[Exercise objective]: In the records below, find the line that contains "opaque roundUp : Nat → Int → Int → Bool" and the line that contains "log 49). -/", then retype exactly those two lines and every line between them.
═════ Extracted material ═════
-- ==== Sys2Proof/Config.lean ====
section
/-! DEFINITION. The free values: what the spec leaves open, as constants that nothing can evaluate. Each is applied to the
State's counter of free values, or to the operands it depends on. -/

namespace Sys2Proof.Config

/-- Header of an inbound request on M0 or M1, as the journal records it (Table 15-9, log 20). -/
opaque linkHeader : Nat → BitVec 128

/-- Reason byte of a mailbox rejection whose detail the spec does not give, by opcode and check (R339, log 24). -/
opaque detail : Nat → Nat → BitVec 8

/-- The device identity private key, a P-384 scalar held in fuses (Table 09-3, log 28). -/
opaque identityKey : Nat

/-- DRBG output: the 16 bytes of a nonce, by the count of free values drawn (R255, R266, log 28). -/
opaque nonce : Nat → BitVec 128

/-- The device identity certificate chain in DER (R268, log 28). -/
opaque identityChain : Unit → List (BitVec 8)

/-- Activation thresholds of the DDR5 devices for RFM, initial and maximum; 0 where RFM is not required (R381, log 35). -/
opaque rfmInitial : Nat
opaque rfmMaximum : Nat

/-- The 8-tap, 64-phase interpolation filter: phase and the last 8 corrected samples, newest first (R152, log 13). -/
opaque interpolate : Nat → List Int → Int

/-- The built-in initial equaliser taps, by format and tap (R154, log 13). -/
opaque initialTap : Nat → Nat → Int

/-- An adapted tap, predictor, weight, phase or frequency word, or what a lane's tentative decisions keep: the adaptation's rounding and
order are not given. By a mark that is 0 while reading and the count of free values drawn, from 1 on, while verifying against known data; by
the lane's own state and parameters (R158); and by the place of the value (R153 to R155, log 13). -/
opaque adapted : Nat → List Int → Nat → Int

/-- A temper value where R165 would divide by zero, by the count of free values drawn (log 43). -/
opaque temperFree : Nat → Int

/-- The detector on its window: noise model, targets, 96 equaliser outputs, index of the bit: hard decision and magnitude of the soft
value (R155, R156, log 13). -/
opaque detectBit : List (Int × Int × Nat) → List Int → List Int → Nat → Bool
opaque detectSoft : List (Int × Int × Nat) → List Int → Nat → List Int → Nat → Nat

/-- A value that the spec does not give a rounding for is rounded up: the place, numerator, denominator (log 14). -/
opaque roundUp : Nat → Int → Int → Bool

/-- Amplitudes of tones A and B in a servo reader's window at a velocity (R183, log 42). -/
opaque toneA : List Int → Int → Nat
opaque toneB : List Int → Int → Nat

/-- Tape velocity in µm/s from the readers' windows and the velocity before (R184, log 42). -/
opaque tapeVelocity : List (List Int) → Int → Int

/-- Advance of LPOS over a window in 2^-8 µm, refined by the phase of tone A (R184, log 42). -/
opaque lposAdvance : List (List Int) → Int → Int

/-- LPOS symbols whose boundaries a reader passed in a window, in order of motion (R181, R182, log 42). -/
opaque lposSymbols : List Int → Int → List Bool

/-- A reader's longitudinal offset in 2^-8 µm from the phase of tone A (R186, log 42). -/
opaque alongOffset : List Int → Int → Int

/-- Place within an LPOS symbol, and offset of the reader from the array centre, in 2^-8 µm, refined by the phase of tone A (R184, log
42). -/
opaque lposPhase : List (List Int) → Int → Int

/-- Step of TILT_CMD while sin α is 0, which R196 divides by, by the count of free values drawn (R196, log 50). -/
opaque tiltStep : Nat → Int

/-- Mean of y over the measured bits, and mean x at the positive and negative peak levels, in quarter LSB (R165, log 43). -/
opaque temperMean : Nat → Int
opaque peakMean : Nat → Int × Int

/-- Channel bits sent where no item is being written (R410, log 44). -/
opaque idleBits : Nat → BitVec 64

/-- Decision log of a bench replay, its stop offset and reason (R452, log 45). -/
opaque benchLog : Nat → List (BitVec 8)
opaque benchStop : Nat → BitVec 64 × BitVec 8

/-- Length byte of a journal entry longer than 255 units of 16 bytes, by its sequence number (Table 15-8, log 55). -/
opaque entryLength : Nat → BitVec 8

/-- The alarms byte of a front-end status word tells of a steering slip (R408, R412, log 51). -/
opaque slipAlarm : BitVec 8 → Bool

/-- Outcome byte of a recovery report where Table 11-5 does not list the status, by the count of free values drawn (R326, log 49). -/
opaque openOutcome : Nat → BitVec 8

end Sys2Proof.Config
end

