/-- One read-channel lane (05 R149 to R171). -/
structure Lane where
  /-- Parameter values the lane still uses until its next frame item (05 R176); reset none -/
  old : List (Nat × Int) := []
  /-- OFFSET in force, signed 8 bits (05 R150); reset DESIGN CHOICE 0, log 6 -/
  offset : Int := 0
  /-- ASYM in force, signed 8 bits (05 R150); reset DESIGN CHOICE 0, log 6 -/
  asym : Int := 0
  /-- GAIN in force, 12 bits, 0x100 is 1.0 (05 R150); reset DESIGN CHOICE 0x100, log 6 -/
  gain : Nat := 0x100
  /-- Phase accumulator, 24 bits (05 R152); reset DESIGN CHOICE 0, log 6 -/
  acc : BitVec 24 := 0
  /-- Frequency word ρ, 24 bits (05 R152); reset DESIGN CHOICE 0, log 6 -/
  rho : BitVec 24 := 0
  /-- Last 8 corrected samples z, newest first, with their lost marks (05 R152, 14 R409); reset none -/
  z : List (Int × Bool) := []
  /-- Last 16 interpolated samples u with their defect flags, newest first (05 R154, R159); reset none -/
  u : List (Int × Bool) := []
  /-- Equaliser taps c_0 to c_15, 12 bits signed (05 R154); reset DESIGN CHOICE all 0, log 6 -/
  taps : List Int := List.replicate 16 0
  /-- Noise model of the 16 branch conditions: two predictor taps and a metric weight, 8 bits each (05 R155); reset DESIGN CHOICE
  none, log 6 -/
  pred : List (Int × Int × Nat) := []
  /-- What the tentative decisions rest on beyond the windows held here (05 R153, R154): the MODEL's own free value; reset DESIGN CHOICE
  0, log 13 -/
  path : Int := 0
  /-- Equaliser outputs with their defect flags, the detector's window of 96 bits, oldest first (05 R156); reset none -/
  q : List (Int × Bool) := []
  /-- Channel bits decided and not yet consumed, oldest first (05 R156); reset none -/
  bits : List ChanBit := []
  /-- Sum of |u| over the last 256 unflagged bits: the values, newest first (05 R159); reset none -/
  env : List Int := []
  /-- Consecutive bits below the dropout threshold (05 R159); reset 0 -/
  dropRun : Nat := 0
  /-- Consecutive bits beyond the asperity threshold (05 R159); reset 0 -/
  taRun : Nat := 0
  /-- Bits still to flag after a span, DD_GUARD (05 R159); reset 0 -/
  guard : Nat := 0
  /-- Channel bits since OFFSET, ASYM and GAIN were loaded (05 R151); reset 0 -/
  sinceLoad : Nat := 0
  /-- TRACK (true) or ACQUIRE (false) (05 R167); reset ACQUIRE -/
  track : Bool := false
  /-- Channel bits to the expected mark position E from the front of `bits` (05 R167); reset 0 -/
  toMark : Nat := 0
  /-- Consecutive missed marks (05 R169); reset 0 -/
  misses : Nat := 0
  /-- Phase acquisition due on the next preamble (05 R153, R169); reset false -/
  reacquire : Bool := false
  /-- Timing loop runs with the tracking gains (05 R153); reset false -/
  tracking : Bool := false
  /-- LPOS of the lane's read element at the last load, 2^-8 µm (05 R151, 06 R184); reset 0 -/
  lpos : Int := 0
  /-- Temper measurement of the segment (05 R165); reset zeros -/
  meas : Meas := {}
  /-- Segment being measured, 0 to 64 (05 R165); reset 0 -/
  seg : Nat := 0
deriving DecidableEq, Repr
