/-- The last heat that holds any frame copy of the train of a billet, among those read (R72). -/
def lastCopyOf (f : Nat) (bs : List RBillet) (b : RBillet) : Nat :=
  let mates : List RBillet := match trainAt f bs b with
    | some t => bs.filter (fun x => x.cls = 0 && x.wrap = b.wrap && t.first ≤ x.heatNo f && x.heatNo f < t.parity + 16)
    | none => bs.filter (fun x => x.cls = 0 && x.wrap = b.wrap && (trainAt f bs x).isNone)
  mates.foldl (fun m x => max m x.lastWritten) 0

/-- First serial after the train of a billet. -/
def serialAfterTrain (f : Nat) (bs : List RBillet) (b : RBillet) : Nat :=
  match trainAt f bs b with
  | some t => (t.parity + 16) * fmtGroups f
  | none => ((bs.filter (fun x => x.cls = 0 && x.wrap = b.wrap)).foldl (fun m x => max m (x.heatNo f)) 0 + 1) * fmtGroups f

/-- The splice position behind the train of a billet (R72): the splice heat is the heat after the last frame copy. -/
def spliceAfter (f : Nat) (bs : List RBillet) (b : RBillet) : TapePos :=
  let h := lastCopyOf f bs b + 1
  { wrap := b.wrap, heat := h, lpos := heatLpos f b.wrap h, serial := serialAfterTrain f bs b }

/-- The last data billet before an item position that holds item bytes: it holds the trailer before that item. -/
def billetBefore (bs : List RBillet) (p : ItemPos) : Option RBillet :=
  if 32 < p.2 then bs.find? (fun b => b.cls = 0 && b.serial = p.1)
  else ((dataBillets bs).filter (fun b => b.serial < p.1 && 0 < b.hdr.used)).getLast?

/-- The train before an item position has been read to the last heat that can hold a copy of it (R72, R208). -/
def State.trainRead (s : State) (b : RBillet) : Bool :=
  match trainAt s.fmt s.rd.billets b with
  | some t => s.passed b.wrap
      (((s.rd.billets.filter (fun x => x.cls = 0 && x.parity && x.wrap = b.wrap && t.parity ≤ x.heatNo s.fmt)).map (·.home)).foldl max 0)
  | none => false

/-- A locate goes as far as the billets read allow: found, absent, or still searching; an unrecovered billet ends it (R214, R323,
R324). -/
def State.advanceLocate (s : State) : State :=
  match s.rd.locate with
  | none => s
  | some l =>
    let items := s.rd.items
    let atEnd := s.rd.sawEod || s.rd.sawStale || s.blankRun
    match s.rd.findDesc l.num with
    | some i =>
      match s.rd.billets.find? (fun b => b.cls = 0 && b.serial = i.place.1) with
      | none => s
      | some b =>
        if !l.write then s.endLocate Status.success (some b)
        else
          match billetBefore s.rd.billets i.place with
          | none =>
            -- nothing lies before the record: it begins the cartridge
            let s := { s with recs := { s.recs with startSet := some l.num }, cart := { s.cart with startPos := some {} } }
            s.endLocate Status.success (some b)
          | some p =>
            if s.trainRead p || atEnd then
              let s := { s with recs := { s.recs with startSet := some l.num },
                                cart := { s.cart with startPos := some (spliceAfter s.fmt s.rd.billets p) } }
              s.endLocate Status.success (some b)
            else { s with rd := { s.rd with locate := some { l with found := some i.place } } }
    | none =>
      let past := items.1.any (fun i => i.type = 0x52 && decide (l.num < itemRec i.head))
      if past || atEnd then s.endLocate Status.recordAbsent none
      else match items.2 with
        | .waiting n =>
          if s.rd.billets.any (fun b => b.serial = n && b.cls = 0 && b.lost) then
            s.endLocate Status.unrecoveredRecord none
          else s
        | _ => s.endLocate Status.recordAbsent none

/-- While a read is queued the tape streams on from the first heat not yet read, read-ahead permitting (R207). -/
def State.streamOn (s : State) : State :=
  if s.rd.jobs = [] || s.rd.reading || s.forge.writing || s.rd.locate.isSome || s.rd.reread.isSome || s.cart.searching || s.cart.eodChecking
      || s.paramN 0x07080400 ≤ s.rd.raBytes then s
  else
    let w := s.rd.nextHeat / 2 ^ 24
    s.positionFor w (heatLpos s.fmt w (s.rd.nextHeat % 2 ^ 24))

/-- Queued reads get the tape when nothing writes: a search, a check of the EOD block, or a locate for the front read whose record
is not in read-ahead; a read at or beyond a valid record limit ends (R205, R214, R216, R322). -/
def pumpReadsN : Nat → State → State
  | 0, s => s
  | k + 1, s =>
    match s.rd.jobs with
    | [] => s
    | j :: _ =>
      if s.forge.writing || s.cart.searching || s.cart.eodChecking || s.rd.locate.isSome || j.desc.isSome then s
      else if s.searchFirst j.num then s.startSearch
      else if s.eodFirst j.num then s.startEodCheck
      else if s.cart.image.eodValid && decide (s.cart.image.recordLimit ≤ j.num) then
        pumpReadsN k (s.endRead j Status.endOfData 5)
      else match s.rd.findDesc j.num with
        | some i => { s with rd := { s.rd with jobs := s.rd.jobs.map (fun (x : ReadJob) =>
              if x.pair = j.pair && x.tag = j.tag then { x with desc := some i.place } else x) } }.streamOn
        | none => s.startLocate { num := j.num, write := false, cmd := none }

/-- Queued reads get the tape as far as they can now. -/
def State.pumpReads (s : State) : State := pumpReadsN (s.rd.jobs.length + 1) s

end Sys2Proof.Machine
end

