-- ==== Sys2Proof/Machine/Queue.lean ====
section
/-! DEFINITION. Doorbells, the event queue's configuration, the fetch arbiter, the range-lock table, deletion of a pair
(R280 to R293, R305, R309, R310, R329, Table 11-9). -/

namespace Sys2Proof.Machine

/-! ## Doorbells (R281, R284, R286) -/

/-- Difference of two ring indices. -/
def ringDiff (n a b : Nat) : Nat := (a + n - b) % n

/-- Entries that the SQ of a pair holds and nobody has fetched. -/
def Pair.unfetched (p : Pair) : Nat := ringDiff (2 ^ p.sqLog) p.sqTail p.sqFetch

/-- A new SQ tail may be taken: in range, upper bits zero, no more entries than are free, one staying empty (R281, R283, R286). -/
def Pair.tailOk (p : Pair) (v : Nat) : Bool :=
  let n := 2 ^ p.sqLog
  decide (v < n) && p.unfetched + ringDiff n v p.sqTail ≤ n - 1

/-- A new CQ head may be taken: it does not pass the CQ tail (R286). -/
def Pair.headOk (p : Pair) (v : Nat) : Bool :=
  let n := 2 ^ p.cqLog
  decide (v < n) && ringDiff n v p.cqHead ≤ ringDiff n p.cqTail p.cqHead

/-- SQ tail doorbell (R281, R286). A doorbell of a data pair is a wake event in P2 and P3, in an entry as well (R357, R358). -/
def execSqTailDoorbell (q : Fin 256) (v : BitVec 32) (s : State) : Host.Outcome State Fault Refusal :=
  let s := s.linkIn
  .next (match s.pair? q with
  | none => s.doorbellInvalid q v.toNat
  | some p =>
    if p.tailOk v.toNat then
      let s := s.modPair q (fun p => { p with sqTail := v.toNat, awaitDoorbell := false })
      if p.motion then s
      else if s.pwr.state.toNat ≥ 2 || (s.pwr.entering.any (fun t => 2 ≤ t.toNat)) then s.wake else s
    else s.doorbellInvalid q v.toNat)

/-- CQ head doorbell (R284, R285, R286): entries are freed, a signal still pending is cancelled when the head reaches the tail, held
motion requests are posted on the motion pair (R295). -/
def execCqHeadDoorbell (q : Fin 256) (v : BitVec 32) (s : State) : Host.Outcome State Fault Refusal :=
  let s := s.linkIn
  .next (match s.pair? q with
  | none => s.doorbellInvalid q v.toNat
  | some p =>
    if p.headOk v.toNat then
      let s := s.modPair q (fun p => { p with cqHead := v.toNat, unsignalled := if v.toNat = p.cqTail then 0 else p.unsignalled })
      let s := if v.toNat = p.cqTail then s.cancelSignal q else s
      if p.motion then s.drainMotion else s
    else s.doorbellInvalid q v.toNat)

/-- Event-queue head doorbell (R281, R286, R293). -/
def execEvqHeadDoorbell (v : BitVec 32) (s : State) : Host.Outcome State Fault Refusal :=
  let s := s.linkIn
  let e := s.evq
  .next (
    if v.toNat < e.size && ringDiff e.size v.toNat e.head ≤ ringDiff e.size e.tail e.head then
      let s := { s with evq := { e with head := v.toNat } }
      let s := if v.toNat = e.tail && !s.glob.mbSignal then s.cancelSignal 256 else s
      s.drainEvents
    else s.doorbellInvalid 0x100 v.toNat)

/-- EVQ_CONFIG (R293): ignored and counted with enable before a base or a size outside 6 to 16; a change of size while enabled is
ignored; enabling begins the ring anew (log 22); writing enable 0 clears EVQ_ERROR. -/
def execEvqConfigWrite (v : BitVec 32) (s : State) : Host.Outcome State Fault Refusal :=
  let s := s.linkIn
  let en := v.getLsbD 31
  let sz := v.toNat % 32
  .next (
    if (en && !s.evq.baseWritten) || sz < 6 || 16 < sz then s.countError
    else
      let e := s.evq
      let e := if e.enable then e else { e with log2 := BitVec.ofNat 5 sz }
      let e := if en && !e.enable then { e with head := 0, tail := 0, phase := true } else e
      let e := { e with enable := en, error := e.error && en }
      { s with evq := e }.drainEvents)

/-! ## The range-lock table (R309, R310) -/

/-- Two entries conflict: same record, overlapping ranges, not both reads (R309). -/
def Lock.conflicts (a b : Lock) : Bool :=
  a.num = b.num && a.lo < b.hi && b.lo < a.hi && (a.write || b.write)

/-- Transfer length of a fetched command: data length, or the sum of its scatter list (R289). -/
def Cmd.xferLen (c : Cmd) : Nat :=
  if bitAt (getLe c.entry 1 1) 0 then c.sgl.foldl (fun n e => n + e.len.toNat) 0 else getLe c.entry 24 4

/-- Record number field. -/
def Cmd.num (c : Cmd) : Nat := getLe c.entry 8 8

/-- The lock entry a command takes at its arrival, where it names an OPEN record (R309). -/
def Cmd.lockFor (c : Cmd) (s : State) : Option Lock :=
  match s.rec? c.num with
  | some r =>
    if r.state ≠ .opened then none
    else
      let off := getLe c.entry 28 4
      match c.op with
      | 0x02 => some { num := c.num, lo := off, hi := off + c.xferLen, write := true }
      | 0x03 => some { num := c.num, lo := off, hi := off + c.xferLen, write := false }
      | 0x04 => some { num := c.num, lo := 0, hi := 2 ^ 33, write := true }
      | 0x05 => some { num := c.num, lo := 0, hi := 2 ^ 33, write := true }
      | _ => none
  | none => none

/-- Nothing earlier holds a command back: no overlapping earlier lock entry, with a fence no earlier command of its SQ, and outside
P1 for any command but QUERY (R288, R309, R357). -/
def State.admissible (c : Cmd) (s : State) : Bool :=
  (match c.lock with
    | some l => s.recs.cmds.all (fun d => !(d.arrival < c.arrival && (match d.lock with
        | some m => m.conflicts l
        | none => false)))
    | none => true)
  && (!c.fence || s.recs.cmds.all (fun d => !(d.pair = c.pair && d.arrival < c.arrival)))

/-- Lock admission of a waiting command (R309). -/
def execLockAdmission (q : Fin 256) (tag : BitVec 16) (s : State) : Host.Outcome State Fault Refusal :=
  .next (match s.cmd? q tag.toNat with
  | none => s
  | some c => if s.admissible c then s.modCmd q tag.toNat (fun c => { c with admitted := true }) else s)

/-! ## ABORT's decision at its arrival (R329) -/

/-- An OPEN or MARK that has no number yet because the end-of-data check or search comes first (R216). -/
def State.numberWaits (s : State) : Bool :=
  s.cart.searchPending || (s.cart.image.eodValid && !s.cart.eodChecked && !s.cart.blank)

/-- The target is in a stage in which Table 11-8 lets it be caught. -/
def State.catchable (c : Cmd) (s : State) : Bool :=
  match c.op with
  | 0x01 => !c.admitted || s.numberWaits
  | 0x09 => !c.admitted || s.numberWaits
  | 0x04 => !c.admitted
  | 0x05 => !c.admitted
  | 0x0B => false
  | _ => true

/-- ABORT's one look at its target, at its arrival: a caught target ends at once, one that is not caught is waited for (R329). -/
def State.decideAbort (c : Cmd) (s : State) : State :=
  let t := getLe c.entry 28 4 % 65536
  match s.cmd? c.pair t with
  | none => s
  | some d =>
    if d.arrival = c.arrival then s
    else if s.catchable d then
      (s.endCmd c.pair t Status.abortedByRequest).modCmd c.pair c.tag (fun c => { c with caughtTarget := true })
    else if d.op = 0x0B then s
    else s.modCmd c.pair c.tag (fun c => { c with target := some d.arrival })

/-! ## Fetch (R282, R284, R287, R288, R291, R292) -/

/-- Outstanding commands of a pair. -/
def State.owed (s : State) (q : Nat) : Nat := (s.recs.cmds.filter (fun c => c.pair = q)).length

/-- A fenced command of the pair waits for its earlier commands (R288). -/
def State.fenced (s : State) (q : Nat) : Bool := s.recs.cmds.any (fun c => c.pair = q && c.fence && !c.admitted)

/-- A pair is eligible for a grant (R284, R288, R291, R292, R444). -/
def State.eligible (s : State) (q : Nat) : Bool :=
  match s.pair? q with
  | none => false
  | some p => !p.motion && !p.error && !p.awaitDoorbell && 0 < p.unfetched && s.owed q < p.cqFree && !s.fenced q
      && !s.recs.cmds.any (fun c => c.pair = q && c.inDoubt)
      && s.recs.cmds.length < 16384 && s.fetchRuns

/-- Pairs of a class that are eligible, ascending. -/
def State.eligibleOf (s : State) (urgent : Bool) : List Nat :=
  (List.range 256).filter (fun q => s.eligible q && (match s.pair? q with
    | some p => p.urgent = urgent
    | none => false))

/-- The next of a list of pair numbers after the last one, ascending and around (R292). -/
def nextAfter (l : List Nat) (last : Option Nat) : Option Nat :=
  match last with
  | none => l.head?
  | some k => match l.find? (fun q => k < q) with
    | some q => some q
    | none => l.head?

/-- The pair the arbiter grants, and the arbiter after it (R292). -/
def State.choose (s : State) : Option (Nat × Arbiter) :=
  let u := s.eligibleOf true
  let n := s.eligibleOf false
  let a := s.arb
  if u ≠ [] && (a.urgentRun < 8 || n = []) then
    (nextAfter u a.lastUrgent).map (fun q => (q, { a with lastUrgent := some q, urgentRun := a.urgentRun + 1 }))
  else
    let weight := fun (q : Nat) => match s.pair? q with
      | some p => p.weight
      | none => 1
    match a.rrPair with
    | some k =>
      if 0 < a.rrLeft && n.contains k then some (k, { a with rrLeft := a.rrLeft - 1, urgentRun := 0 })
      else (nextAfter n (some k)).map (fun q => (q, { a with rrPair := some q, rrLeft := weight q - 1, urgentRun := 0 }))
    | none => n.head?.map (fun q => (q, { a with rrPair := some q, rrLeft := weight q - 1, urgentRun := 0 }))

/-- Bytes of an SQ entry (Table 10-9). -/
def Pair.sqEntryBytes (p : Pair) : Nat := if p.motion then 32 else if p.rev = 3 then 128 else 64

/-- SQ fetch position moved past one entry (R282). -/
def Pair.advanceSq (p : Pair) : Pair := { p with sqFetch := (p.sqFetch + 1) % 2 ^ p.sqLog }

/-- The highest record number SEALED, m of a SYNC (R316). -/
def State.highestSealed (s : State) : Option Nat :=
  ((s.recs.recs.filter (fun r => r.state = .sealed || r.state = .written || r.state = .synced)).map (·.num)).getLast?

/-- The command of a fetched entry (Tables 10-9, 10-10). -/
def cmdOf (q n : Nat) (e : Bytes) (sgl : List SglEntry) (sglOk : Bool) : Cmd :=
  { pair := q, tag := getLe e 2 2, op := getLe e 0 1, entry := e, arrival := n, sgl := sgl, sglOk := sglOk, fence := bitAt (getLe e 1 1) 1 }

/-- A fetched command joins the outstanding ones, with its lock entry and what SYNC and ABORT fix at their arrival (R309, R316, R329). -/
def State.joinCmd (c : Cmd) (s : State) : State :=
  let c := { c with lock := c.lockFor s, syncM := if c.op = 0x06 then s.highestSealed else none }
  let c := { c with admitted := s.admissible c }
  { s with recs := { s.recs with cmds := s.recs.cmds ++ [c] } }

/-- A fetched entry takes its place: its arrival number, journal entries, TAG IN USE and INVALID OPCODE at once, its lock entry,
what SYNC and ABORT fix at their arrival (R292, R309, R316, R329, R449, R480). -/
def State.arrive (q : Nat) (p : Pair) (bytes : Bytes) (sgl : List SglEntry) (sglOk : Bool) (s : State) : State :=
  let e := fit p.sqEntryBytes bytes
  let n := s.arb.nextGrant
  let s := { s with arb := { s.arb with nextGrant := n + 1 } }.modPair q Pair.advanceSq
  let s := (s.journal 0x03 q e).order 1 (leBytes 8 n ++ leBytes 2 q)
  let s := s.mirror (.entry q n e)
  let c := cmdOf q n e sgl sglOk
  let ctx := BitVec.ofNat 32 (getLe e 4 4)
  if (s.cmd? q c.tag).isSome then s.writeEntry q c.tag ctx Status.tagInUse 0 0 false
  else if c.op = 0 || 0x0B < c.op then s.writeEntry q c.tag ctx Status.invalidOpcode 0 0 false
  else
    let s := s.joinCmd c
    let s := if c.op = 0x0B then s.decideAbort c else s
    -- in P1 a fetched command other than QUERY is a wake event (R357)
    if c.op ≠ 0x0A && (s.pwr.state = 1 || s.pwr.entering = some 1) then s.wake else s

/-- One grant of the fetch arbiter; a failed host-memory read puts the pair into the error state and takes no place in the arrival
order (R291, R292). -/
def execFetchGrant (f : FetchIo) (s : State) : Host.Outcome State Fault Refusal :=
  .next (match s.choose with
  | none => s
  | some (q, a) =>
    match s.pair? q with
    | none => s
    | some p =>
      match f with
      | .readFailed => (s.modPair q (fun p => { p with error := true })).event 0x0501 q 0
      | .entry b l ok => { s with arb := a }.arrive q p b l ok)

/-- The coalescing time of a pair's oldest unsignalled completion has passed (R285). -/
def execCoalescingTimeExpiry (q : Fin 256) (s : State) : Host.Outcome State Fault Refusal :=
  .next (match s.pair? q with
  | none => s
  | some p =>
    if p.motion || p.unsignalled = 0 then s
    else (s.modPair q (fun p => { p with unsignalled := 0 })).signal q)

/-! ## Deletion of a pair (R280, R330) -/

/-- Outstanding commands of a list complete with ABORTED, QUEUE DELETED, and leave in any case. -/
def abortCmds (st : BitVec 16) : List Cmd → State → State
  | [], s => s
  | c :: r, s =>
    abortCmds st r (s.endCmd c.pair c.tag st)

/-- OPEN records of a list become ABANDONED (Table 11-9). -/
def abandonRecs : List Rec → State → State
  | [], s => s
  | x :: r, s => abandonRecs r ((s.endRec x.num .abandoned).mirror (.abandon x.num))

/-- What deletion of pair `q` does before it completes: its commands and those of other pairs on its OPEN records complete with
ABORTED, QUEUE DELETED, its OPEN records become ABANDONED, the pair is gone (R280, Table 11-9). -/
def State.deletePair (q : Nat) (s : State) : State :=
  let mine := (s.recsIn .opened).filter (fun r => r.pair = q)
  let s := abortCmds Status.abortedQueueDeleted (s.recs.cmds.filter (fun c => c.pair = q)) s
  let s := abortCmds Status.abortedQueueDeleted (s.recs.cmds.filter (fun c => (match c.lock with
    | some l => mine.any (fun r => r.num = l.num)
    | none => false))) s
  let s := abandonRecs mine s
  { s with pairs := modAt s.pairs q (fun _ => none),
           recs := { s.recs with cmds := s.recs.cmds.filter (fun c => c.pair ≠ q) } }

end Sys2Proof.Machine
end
═════
[Output for this exercise]:
opaque roundUp : Nat → Int → Int → Bool

/-- Amplitudes of tones A and B in a servo reader's window at a velocity (R183, log 42). -/
opaque toneA : List Int → Int → Nat
opaque toneB : List Int → Int → Nat

/-- Tape velocity in µm/s from the readers' windows and the velocity before (R184, log 42). -/
opaque tapeVelocity : List (List Int) → Int → Int

/-- Advance of LPOS over a window in 2^-8 µm, refined by the phase of tone A (R184, log 42). -/
opaque lposAdvance : List (List Int) → Int → Int

/-- LPOS symbols whose boundaries a reader passed in a window, in order of motion (R181, R182, log 42). -/
opaque lposSymbols : List Int → Int → List Bool

/-- A reader's longitudinal offset in 2^-8 µm from the phase of tone A (R186, log 42). -/
opaque alongOffset : List Int → Int → Int

/-- Place within an LPOS symbol, and offset of the reader from the array centre, in 2^-8 µm, refined by the phase of tone A (R184, log
42). -/
opaque lposPhase : List (List Int) → Int → Int

/-- Step of TILT_CMD while sin α is 0, which R196 divides by, by the count of free values drawn (R196, log 50). -/
opaque tiltStep : Nat → Int

/-- Mean of y over the measured bits, and mean x at the positive and negative peak levels, in quarter LSB (R165, log 43). -/
opaque temperMean : Nat → Int
opaque peakMean : Nat → Int × Int

/-- Channel bits sent where no item is being written (R410, log 44). -/
opaque idleBits : Nat → BitVec 64

/-- Decision log of a bench replay, its stop offset and reason (R452, log 45). -/
opaque benchLog : Nat → List (BitVec 8)
opaque benchStop : Nat → BitVec 64 × BitVec 8

/-- Length byte of a journal entry longer than 255 units of 16 bytes, by its sequence number (Table 15-8, log 55). -/
opaque entryLength : Nat → BitVec 8

/-- The alarms byte of a front-end status word tells of a steering slip (R408, R412, log 51). -/
opaque slipAlarm : BitVec 8 → Bool

/-- Outcome byte of a recovery report where Table 11-5 does not list the status, by the count of free values drawn (R326, log 49). -/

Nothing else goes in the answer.